/-- The firewall lets the initiator write `v` at the address (R470, R471). DEDUCED, log entry 7. -/
def State.mayWrite (s : State) (w : Who) (a v : Nat) : Bool :=
  let c := s.classOf w
  let st := c == .safety || c == .trusted
  if 0x1000000000 ≤ a ∧ a < 0x1010000000 then
    c == .safety || (decide (0x1000000400 ≤ a) && decide (a < 0x1000000500) && a % 16 == 4 && wdWho ((a - 0x1000000400) / 16) w)
  else if 0x1050000000 ≤ a ∧ a < 0x1060000000 then
    let o := a - 0x1050000000
    c == .safety || (c == .trusted && !(o == 0x10 || o == 0x14 || o == 0x18 || o == 0x80 || o == 0x90 || o == 0x98))
  else if 0x1040000000 ≤ a ∧ a < 0x1041000000 then st || !s.edgeDesignated (a - 0x1040000000) v
  else if 0x1041000000 ≤ a ∧ a < 0x1041040000 then st
  else if 0x1031000000 ≤ a ∧ a < 0x1032000000 then st
  else if 0x1030000000 ≤ a ∧ a < 0x1031000000 then
    st || (s.get (.loop .LE_DEP) ((a - 0x1030000000) / 0x100000) &&& 0x1FF) == 0
  else if 0x1060000000 ≤ a ∧ a < 0x10A0000000 then st
  else if a < 0x1C0000000 then
    st || !(List.range 8).any (fun r => s.flag (.saf .FW_RGN_BASE_EN) r &&
      decide (s.get (.saf .FW_RGN_BASE_ADDR) r ≤ a / 4096) && decide (a / 4096 ≤ s.get (.saf .FW_RGN_LIM) r))
  else true

/-- The violation log: it holds the first violation since VALID was last cleared; each is reported at level 4 (R8, R472). -/
def logViolation (kind : Nat) (w : Who) (a : Nat) (s : State) : State :=
  (s.when (!s.flag (.saf .VIOL_VALID)) (fun t =>
    ((t.set (.saf .VIOL_TYPE) kind).set (.saf .VIOL_INIT) w.code |>.set (.saf .VIOL_AHI) (a / 2 ^ 32)
      |>.set (.saf .VIOL_ADDR) (a % 2 ^ 32)).on (.saf .VIOL_VALID))).send .level4 472 kind w.code

/-- The island answers accesses from the initiator: RUN, or ISOLATED for SAF only (R32, R42). -/
def State.islandOpen (s : State) (n : Nat) (w : Who) : Bool :=
  s.get (.saf .ISL_STAT_STATE) n == 0 || (s.get (.saf .ISL_STAT_STATE) n == 4 && w == .safety)

/-- A transition drains: from RUN towards GATED, RETAIN or OFF (R38). -/
def State.draining (s : State) (n : Nat) : Bool :=
  s.flag (.saf .ISL_STAT_BUSY) n && s.get (.saf .ISL_STAT_STATE) n == 0 && [1, 2, 3].contains (s.get (.saf .ISL_TGT) n)

/-- A sideband write of `v`: unmapped, closed, no register, refused by the firewall, or carried out by `g`
(R32, R42, R43, R49, R472). DEDUCED, log entry 7. DEDUCED, log entry 15. -/
def sideband (w : Who) (a v : Nat) (g : State → State) (s : State) : State :=
  match windowOf a with
  | none => s.answer (.error 2)
  | some n =>
    if !s.islandOpen n w then (s.on (.saf .ISL_STAT_CLOSED_SEEN) n).answer .closed
    else if !regExists a then s.answer .accessError
    else if !s.mayWrite w a v then (logViolation 1 w a s).answer (.error 3 (some n))
    else (g s).answer .ok

/-- A sideband read that `g` carries out; reads are never refused by the firewall (R32, R42, R43, R470). -/
def sidebandRead (w : Who) (a : Nat) (g : State → State) (s : State) : State :=
  match windowOf a with
  | none => s.answer (.error 2)
  | some n =>
    if !s.islandOpen n w then (s.on (.saf .ISL_STAT_CLOSED_SEEN) n).answer .closed
    else if !regExists a then s.answer .accessError
    else (g s).answer (.data (s.readReg a))

/-- A sideband read whose own effect comes first and shows in the data (MEM_FR_ALLOC, IFC_ATIME_LO). -/
def sidebandReadAfter (w : Who) (a : Nat) (g : State → State) (s : State) : State :=
  match windowOf a with
  | none => s.answer (.error 2)
  | some n =>
    if !s.islandOpen n w then (s.on (.saf .ISL_STAT_CLOSED_SEEN) n).answer .closed
    else if !regExists a then s.answer .accessError
    else (g s).answer (.data ((g s).readReg a))

/-- The island lock that freezes the RWL fields of a register at the address is set, or a reconfiguration window keeps this
class out (R478, R480). -/
def State.rwlFrozen (s : State) (w : Who) (a : Nat) : Bool :=
  match windowOf a with
  | none => true
  | some n => s.bit (.saf .LOCK_ISL_LOCK) n ||
      (s.flag (.saf .LOCK_WINDOW) && !(s.classOf w == .safety || s.classOf w == .trusted))

/-- Fields whose writes the description of their register takes away for some indices. -/
def fixedField (f : Fld) (i : Nat) : Bool :=
  (f == .saf .MODE_GRP && i == 6) || (f == .grd .ROUTE && i == 68) || (f == .grd .CM_CFG_EN && decide (i < 2))

/-- Write the value `v` of one field under its access code (R7). -/
def writeField (w : Who) (a : Nat) (f : Fld) (i j v : Nat) (s : State) : State :=
  if fixedField f i then s
  else match f.spec.acc with
  | .rw => s.set f v i j
  | .w1c => s.clrMask f v i j
  | .w1s => s.orMask f v i j
  | .rwl => if s.rwlFrozen w a then s else s.set f v i j
  | .rws => if w == .safety then s.set f v i j else s
  | .ro | .wo | .own | .hid => s

/-- The violation kind of an ignored write of `v` to a field: 2 for RWL, 3 for RWS, 0 where nothing was ignored or the
value is the present one (R8). -/
def State.ignoredKind (s : State) (w : Who) (a : Nat) (f : Fld) (i j v : Nat) : Nat :=
  if v = s.get f i j ∨ fixedField f i then 0
  else match f.spec.acc with
  | .rwl => if s.rwlFrozen w a then 2 else 0
  | .rws => if w == .safety then 0 else 3
  | _ => 0

/-- The value a register word carries for a field. -/
def Place.value (p : Place) (v : Nat) : Nat := bits v p.lo p.f.spec.w

/-- Report the first field of a register word whose ignored write carried another value than it held in `s` (R8). -/
def reportIgnored (w : Who) (a v : Nat) (r : RegRow) (i j : Nat) (s t : State) : State :=
  match (r.places.map (fun p => s.ignoredKind w a p.f (i + p.di) (j + p.dj) (p.value v))).find? (· != 0) with
  | some k => logViolation k w a t
  | none => t

/-- Write a register word field by field, and report the first ignored write that carried another value (R7, R8). -/
def writeWord (w : Who) (a v : Nat) (r : RegRow) (i j : Nat) (s : State) : State :=
  reportIgnored w a v r i j s (r.places.foldl (fun t p => writeField w a p.f (i + p.di) (j + p.dj) (p.value v) t) s)

/-- The write of a word is discarded by a rule of its own (CFG_BUSY, CLK_BUSY): what it would have changed in a locked field is
still an ignored write (R8). -/
def discardWord (w : Who) (a v : Nat) (s : State) : State :=
  match findReg a regTable with
  | some (r, i, j) => reportIgnored w a v r i j s s
  | none => s

/-- Write a word to whatever register stands at an address, under its access codes (R7). DEDUCED, log entry 29. -/
def storeWord (w : Who) (a v : Nat) (s : State) : State :=
  match findReg a regTable with
  | some (r, i, j) => writeWord w a v r i j s
  | none => s

end Sys2Proof.Machine
end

****************

> [What needs to be done]: Taking the material above, extract exactly and only the lines from the line with "def discardWord (w" to the line with "entry 29. -/", inclusive of both.

> [Your response]:
def discardWord (w : Who) (a v : Nat) (s : State) : State :=
  match findReg a regTable with
  | some (r, i, j) => reportIgnored w a v r i j s s
  | none => s

/-- Write a word to whatever register stands at an address, under its access codes (R7). DEDUCED, log entry 29. -/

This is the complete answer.